**Saved data entries**
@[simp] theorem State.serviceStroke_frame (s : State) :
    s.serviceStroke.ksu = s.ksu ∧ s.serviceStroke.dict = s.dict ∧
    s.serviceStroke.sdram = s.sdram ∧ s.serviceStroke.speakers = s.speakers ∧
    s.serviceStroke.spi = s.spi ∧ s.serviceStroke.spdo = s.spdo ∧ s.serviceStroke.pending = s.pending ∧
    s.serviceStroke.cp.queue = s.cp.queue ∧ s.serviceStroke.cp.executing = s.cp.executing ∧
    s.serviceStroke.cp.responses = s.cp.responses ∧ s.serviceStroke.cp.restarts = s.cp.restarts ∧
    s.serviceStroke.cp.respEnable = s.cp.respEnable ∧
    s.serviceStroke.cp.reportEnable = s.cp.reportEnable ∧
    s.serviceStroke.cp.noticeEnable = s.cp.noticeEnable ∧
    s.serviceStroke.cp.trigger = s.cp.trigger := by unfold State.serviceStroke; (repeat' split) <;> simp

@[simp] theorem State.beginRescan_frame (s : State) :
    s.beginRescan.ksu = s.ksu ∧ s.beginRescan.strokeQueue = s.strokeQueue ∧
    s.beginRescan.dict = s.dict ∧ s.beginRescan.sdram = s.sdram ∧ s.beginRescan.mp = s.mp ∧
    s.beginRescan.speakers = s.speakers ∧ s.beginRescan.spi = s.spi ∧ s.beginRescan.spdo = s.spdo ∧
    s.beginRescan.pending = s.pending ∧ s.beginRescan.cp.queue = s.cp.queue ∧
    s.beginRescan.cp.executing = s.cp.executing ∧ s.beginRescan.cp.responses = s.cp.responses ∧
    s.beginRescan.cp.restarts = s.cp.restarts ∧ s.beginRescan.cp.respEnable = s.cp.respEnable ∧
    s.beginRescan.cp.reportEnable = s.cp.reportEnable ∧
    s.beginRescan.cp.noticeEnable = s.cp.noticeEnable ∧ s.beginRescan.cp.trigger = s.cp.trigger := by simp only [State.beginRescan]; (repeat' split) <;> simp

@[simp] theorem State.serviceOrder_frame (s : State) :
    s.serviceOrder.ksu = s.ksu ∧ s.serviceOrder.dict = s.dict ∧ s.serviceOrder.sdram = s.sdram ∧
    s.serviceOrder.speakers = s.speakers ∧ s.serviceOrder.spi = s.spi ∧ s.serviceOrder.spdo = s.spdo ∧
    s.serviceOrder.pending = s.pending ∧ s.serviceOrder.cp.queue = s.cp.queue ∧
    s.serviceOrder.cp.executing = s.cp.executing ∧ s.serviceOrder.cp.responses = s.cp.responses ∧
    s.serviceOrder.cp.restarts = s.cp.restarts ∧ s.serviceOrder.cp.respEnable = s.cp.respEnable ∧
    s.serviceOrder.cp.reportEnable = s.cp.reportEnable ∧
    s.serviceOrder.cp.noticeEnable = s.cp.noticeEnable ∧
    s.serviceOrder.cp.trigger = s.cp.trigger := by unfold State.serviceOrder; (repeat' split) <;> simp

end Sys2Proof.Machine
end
---
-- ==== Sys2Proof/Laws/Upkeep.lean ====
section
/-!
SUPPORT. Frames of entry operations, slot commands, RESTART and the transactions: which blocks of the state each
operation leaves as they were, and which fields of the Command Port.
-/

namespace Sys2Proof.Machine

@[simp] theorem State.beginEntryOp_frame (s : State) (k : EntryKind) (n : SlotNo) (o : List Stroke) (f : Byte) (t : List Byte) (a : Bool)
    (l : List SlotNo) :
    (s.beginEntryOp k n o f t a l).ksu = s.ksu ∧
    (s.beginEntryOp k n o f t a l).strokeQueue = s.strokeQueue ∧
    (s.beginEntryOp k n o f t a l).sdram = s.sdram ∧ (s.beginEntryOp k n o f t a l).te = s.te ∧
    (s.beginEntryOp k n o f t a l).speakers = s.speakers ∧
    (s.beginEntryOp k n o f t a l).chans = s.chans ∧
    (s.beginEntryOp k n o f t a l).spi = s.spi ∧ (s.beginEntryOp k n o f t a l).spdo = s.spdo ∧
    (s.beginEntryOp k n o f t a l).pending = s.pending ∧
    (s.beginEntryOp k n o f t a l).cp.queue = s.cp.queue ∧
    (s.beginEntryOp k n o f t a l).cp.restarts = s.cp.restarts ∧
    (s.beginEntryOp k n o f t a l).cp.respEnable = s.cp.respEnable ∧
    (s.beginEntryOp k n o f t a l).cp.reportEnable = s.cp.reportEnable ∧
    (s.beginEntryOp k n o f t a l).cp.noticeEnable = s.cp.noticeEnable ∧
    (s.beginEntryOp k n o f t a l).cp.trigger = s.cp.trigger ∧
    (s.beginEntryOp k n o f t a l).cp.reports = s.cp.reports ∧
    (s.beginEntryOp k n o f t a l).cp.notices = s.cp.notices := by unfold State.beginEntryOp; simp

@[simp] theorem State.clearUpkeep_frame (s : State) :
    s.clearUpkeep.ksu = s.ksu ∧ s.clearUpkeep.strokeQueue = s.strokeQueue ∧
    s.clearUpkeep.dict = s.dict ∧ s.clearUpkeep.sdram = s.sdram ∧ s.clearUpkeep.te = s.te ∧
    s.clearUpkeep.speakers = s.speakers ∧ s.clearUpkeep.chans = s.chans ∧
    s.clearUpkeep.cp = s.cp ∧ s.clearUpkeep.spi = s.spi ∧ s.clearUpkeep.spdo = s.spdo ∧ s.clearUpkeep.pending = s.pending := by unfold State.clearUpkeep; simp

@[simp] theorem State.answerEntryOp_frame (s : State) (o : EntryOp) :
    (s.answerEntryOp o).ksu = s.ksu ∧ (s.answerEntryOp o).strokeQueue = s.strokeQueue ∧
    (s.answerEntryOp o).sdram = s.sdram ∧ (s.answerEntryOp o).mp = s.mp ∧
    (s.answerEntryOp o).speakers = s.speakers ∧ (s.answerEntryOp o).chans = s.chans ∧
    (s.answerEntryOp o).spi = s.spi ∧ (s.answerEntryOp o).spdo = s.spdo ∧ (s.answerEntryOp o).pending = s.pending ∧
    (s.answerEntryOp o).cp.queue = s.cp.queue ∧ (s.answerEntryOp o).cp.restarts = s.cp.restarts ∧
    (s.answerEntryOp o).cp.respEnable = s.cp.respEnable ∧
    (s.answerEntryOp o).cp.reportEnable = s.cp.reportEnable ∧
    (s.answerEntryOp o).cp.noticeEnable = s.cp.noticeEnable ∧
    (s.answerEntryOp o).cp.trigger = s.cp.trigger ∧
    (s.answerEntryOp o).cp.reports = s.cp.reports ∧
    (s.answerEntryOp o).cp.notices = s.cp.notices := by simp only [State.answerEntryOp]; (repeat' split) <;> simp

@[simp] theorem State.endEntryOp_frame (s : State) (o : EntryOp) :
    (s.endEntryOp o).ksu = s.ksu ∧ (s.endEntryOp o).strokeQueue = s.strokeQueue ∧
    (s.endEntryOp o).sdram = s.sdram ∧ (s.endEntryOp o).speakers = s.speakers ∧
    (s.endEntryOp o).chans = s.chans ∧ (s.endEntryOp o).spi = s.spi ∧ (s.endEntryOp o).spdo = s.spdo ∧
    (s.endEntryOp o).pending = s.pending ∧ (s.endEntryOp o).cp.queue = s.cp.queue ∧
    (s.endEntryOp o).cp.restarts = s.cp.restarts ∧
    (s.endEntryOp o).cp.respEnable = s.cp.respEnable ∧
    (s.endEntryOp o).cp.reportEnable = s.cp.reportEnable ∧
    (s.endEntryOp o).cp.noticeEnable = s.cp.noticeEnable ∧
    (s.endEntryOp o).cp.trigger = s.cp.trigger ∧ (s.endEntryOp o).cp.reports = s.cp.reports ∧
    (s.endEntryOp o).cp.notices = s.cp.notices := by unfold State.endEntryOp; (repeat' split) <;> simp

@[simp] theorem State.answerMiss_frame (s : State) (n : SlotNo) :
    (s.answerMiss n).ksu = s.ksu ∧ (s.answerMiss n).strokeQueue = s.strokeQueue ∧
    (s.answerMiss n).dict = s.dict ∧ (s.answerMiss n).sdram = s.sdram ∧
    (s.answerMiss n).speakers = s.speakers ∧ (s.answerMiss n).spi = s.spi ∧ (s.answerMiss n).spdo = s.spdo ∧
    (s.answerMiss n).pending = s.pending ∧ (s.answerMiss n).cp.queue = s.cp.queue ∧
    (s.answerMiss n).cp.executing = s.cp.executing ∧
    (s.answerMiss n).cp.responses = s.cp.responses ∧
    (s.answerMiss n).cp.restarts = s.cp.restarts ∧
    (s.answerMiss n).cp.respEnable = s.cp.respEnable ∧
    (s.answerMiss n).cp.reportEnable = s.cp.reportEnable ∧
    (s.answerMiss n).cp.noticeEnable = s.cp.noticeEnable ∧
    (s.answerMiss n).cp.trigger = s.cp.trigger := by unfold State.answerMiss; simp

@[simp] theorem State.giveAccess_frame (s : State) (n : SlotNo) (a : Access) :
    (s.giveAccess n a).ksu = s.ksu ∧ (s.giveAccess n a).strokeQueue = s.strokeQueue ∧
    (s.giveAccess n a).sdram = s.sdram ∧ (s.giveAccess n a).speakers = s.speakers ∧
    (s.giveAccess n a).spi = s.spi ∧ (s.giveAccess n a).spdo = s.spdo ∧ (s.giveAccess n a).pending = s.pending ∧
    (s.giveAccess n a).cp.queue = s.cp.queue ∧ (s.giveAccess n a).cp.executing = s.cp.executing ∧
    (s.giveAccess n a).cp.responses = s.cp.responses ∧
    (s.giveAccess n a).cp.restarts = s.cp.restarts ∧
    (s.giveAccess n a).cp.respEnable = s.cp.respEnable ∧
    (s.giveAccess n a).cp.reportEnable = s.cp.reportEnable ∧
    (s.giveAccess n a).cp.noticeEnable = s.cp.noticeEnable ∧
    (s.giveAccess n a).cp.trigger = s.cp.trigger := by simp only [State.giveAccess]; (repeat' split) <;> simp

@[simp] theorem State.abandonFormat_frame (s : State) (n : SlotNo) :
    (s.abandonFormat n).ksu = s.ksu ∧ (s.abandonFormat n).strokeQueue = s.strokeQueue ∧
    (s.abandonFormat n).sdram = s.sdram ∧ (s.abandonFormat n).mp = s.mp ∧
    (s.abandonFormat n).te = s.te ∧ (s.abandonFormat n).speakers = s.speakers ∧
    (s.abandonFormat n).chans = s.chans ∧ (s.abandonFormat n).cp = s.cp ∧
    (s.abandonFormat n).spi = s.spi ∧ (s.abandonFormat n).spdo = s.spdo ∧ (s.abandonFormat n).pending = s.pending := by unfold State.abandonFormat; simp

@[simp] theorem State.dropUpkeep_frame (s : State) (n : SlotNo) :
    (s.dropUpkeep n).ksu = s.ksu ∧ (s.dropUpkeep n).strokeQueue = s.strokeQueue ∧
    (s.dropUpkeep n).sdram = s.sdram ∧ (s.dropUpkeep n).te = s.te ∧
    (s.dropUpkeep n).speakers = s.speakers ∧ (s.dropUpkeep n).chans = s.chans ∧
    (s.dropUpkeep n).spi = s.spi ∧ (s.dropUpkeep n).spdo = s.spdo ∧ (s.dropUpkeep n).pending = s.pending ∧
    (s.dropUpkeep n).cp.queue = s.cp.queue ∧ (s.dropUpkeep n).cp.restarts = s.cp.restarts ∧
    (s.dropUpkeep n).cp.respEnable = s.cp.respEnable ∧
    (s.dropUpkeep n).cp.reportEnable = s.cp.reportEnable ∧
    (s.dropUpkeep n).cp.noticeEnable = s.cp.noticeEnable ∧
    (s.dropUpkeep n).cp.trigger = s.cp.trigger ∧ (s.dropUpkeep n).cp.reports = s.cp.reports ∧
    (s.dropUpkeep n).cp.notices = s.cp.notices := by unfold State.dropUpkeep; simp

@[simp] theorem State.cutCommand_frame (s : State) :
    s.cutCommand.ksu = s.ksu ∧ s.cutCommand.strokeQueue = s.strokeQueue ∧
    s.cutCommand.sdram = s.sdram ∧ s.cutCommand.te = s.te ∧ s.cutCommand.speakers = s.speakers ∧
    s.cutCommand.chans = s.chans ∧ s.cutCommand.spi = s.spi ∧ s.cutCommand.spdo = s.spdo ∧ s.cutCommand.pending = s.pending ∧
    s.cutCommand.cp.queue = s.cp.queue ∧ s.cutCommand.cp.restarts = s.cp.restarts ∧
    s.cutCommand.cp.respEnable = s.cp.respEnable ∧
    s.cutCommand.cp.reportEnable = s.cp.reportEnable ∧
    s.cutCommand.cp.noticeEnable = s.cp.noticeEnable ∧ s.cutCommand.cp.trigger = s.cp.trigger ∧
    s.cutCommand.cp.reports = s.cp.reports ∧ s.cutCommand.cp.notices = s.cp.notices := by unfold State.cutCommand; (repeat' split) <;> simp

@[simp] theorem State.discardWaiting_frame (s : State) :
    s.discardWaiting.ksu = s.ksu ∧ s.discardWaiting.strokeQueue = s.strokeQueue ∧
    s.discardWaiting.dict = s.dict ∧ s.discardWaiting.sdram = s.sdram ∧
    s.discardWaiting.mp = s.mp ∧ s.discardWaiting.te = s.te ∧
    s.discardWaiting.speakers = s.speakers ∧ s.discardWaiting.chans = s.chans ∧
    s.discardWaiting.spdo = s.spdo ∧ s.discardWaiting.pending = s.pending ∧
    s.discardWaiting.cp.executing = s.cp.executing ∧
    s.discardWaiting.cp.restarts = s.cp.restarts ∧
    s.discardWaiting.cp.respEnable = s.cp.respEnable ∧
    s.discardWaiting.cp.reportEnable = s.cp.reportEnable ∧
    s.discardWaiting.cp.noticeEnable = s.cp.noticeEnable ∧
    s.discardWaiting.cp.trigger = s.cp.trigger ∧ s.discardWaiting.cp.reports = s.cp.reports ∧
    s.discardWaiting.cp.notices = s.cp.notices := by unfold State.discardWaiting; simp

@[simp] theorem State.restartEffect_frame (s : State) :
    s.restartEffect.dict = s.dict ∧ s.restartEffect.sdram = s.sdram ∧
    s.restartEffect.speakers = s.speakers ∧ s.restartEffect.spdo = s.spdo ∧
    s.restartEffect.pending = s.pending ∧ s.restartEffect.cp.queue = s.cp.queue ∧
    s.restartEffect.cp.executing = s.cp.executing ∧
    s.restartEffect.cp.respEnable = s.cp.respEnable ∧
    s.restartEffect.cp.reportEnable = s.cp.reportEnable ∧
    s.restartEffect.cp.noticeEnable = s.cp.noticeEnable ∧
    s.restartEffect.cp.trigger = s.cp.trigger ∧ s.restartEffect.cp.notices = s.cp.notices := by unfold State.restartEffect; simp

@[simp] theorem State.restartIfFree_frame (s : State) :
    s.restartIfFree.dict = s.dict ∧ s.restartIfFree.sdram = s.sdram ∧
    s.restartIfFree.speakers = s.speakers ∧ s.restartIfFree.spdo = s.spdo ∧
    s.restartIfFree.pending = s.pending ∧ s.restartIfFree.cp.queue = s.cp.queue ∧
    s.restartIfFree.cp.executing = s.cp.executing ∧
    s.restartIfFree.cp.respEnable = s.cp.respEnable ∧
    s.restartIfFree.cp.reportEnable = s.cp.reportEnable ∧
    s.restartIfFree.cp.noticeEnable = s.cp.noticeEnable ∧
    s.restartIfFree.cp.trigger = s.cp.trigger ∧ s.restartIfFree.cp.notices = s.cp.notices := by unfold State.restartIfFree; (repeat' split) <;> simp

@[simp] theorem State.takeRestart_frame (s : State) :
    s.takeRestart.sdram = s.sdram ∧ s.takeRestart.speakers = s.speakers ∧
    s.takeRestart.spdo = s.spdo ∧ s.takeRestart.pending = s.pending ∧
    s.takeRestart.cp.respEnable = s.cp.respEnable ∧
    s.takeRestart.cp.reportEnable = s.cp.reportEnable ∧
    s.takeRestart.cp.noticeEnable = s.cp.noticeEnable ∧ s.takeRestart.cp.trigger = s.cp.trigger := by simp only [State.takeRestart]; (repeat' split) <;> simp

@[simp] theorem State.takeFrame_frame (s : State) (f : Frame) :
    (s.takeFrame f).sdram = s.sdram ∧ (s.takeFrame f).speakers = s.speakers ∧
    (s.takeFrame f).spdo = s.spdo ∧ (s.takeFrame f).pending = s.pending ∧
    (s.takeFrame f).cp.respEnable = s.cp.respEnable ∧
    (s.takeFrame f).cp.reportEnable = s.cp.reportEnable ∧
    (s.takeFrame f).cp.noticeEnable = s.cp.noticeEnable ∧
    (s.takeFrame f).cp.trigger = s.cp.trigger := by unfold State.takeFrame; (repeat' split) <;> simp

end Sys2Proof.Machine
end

**What to work on**
What is needed is an exact copy of the lines above, from the one containing "s.beginRescan.cp.restarts = s.cp.restarts" through the one containing "s.serviceOrder.ksu = s.ksu", with nothing added.

**Result for this task**
    s.beginRescan.cp.restarts = s.cp.restarts ∧ s.beginRescan.cp.respEnable = s.cp.respEnable ∧
    s.beginRescan.cp.reportEnable = s.cp.reportEnable ∧
    s.beginRescan.cp.noticeEnable = s.cp.noticeEnable ∧ s.beginRescan.cp.trigger = s.cp.trigger := by simp only [State.beginRescan]; (repeat' split) <;> simp

@[simp] theorem State.serviceOrder_frame (s : State) :
    s.serviceOrder.ksu = s.ksu ∧ s.serviceOrder.dict = s.dict ∧ s.serviceOrder.sdram = s.sdram ∧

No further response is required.